3. Number of experts used to establish the ground truth for the test set and the qualifications of those experts (e.g. radiologist with 10 years of experience)
- Not Applicable. As there is no "test set" for diagnostic performance or interpretation of patient data, there are no experts establishing ground truth in this context. The "ground truth" for the device's technical specifications is based on engineering principles and international standards.
4. Adjudication method (e.g. 2+1, 3+1, none) for the test set
- Not Applicable. No human interpretation of a "test set" is involved in this type of submission.

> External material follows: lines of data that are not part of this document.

-- ==== Sys2Proof/Machine/TurretCommands.lean ====
section
/-! DEFINITION. The meanings of the commands of the Turret Controller (spec/02). -/

namespace Sys2Proof.Machine

open Sys2Proof

/-- PREPARE EXCHANGE (R28). -/
def execPrepareExchange (tag : Byte) (station : Nat) (s : State) : Host.Outcome State Fault Refusal :=
  .next (s.accept (.prepareExchange tag station) tag (settled (prepareExchangeEffect station)))

/-- CANCEL EXCHANGE (R33). -/
def execCancelExchange (tag : Byte) (station : Nat) (s : State) : Host.Outcome State Fault Refusal :=
  .next (s.accept (.cancelExchange tag station) tag (settled (cancelExchangeEffect station)))

/-- QUERY STATIONS (R38). -/
def execQueryStations (tag : Byte) (s : State) : Host.Outcome State Fault Refusal :=
  .next (s.accept (.queryStations tag) tag queryStationsEffect)

/-- SET STATION PROTECTION (R37). -/
def execSetStationProtection (tag : Byte) (stations : List Nat) (s : State) : Host.Outcome State Fault Refusal :=
  .next (s.accept (.setStationProtection tag stations) tag (setStationProtectionEffect stations))

/-- ROTATION ARRIVAL (R20). -/
def execRotationArrival (s : State) : Host.Outcome State Fault Refusal :=
  .next (settledEvent rotationArrivalEffect s)

/-- INDEX FOUND (R36). -/
def execIndexFound (s : State) : Host.Outcome State Fault Refusal :=
  .next (indexFoundEffect s)

/-- HATCH OPENED (R31). -/
def execHatchOpened (s : State) : Host.Outcome State Fault Refusal :=
  .next (hatchOpenedEffect s)

/-- HATCH CLOSED (R31). -/
def execHatchClosed (s : State) : Host.Outcome State Fault Refusal :=
  .next (settledEvent hatchClosedEffect s)

/-- STRIP READ COMPLETE (R22). -/
def execStripReadComplete (code : Nat) (s : State) : Host.Outcome State Fault Refusal :=
  .next (settledEvent (stripReadCompleteEffect code) s)

end Sys2Proof.Machine
end

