/-- R48, R41: SEND TEXT is taken whole or not at all: the checks in their order, then every byte joins the text buffer, a WAITING TEXT
job with work becomes READY, and the reply carries the free space that remains. -/
def Obligations.SendTextIsTakenWholeOrNotAtAll : Prop :=
  ∀ (s : State) (tag : Byte) (slot : Nat) (text : List Byte), s.accepting → text.length ≤ 599 →
    let i := Instr.sendText tag slot text
    let rc := s.received
    let j := s.job slot
    (3 < slot → exec i s = .next ((settle rc rc).answered (plainReply i tag .range))) ∧
    (slot ≤ 3 → j.state ≠ .active → exec i s = .next ((settle rc rc).answered (plainReply i tag .state))) ∧
    (slot ≤ 3 → j.state = .active → 2048 - j.text.length < text.length →
      exec i s = .next ((settle rc rc).answered (replyWith i tag .full (num2 (2048 - j.text.length))))) ∧
    (slot < s.jobs.length → slot ≤ 3 → j.state = .active → text.length ≤ 2048 - j.text.length →
      let j' : Job := { j with text := j.text ++ text }
      let j'' : Job := if j.status = .waitingText ∧ j'.work ≠ .none then { j' with status := .ready } else j'
      exec i s =
        .next ((settle rc { rc with jobs := s.jobs.set slot j'' }).answered
          (replyWith i tag .done (num2 (2048 - j.text.length - text.length)))))

/-- R49, R51, R52, R139, R188: CLOSE JOB and ABORT JOB name an open job by slot and id, else STATE. A close makes the job CLOSING, and
finished where its buffer and its line in progress are empty; with an empty buffer and a line that holds anything but a held item its
paragraph end is due at once. An abort makes it ABORTING with an empty buffer and line, cancels every WAITING entry of it and no other,
takes the line of a cancelled entry from the print list unless its printing has begun, retires its words, and appends or keeps waiting
the mark that the policy wants; the reply carries the counts, and whether the mark is pending at the end of the event, within which it
may still be admitted. Log entries 5, 9, 29 and 39: a head line whose first byte is in transit, or that paper out has set back, as one
begun, no paragraph end made due over an empty line, a mark field as 0 appended and 1 pending, and the composition status and the
paragraph mark of an ABORTING job, are the model's choice. -/
def Obligations.CloseAndAbortJob : Prop :=
  ∀ (s : State) (tag : Byte) (slot id : Nat), s.accepting →
    let rc := s.received
    let j := s.job slot
    (let i := Instr.closeJob tag slot id
     (3 < slot → exec i s = .next ((settle rc rc).answered (plainReply i tag .range))) ∧
     (slot ≤ 3 → j.state ≠ .active ∨ j.id ≠ id → exec i s = .next ((settle rc rc).answered (plainReply i tag .state))) ∧
     (slot < s.jobs.length → slot ≤ 3 → j.state = .active → j.id = id →
       ∃ (t : State) (j' : Job), exec i s = .next ((settle rc t).answered (plainReply i tag .done)) ∧
         { t with link := s.link, jobs := s.jobs } = s ∧ t.jobs = s.jobs.set slot j' ∧
         (j.text ≠ [] ∨ j.line.isEmpty = true ∨ j.line.ending.isSome = true →
           { j' with status := j.status } = { j with
             state := .closing, finished := j.finished || (j.text.isEmpty && j.line.isEmpty) }) ∧
         (j.finished = false → j.text = [] → j.line.ending = none →
             ({ j.line with held := none } : LineInProgress).isEmpty = false →
           { j' with status := j.status } = { j with state := .closing, line := j.line.exhaust } ∧
           j'.line.ending = some { paragraph := true, action := .nothing, lineSet := false } ∧
           j'.line.glyphs = j.line.glyphs ∧ j'.line.carry = j.line.carry ∧ j'.line.placing = j.line.placing ∧
           (0 < countChars j.line.pending → j.line.ended = none →
             j'.line.ended = some { items := j.line.pending, cont := j.line.pendingCont, hasCont := false })) ∧
         (j.finished = false → j.text = [] → j.line.ending = none → j.line.held.isSome = true →
             ({ j.line with held := none } : LineInProgress).isEmpty = true →
           { j' with status := j.status } = { j with state := .closing }))) ∧
    (let i := Instr.abortJob tag slot id
     (3 < slot → exec i s = .next ((settle rc rc).answered (plainReply i tag .range))) ∧
     (slot ≤ 3 → (j.state ≠ .active ∧ j.state ≠ .closing) ∨ j.id ≠ id →
       exec i s = .next ((settle rc rc).answered (plainReply i tag .state))) ∧
     (slot < s.jobs.length → slot ≤ 3 → j.state = .active ∨ j.state = .closing → j.id = id →
       ∃ t : State,
         exec i s = .next ((settle rc t).answered (replyWith i tag .done
           (num1 (s.cancellable slot).length ++ num2 (s.dict.countP (isJobWord slot id)) ++
             (if j.params.policy = .none then num1 0 else num1 1 ++ num1 (if ((settle rc t).job slot).markPending then 1 else 0))))) ∧
         (t.job slot).state = .aborting ∧ (t.job slot).id = id ∧ (t.job slot).text = [] ∧
         (t.job slot).line = LineInProgress.empty ∧ (t.job slot).params = j.params ∧
         (j.params.policy = .none → (t.job slot).markPending = false) ∧
         (∀ n, n ≠ slot → t.job n = s.job n) ∧
         t.dict = s.dict.filter (fun e => !isJobWord slot id e) ∧
         ((s.queue.entries.map (·.serial)).Nodup →
           ∀ e ∈ s.queue.entries, e ∉ s.cancellable slot → e ∈ t.queue.entries) ∧
         (∀ e, e ∈ s.cancellable slot ↔
           e ∈ s.queue.entries ∧ (e.attributed = true ∧ e.slot = slot ∧ e.jobId = id) ∧ e.expo = .waiting) ∧
         (∀ e ∈ t.queue.entries, e ∈ s.queue.entries ∨ (e.body = .mark ∧ e.slot = slot ∧ e.jobId = id)) ∧
         (∀ e ∈ t.queue.entries, t.ownedBy slot e = true → e.expo ≠ .waiting) ∧
         (j.params.policy ≠ .none → (t.job slot).markPending = false →
           ∃ e ∈ t.queue.entries, e.body = .mark ∧ e.slot = slot ∧ e.jobId = id) ∧
         (s.proof.list.countP PrintLine.isEntry ≤ 1 →
           t.proof.list =
             (if s.proof.begun then s.proof.list.take 1 else []) ++
               ((if s.proof.begun then s.proof.list.drop 1 else s.proof.list).filter fun l =>
                 ∀ e ∈ s.cancellable slot, e.proof = .inPrint → l.kind ≠ .entry e.serial)) ∧
         t.engine.serving ≠ some slot ∧
         t.house = s.house ∧ t.galleyOrder = s.galleyOrder ∧ t.languages = s.languages ∧ t.film = s.film))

5. If a multi reader multi case (MRMC) comparative effectiveness study was done, If so, what was the effect size of how much human readers improve with AI vs without AI assistance
- Not Applicable. This device is a dental prosthetic (abutments, bridges, bars), not an AI diagnostic or assistive tool. Therefore, MRMC studies are not relevant.
6. If a standalone (i.e. algorithm only without human-in-the-loop performance) was done
- Not Applicable. This device is a physical dental prosthetic, not an algorithm.
7. The type of ground truth used (expert consensus, pathology, outcomes data, etc.)
- The "ground truth" for this device's performance is adherence to established international standards (ISO 10993-1, ISO 14801, ISO 17665-1) and comparison of technical specifications, materials, and intended use with previously cleared predicate devices. It's essentially engineering specifications and established regulatory benchmarks.
8. The sample size for the training set
- Not Applicable. This is a physical medical device, not a machine learning algorithm. There is no "training set" in the context of an AI model.
- However, the design and manufacturing process involves digital CAD/CAM customizations. While not a "training set" in the AI sense, the designs are verified for compliance against design limits by Neoss or an approved milling facility. The accumulated knowledge and design rules used for this verification could be considered analogous to a "training" data in a very broad sense, but it's not a formal dataset for training an AI.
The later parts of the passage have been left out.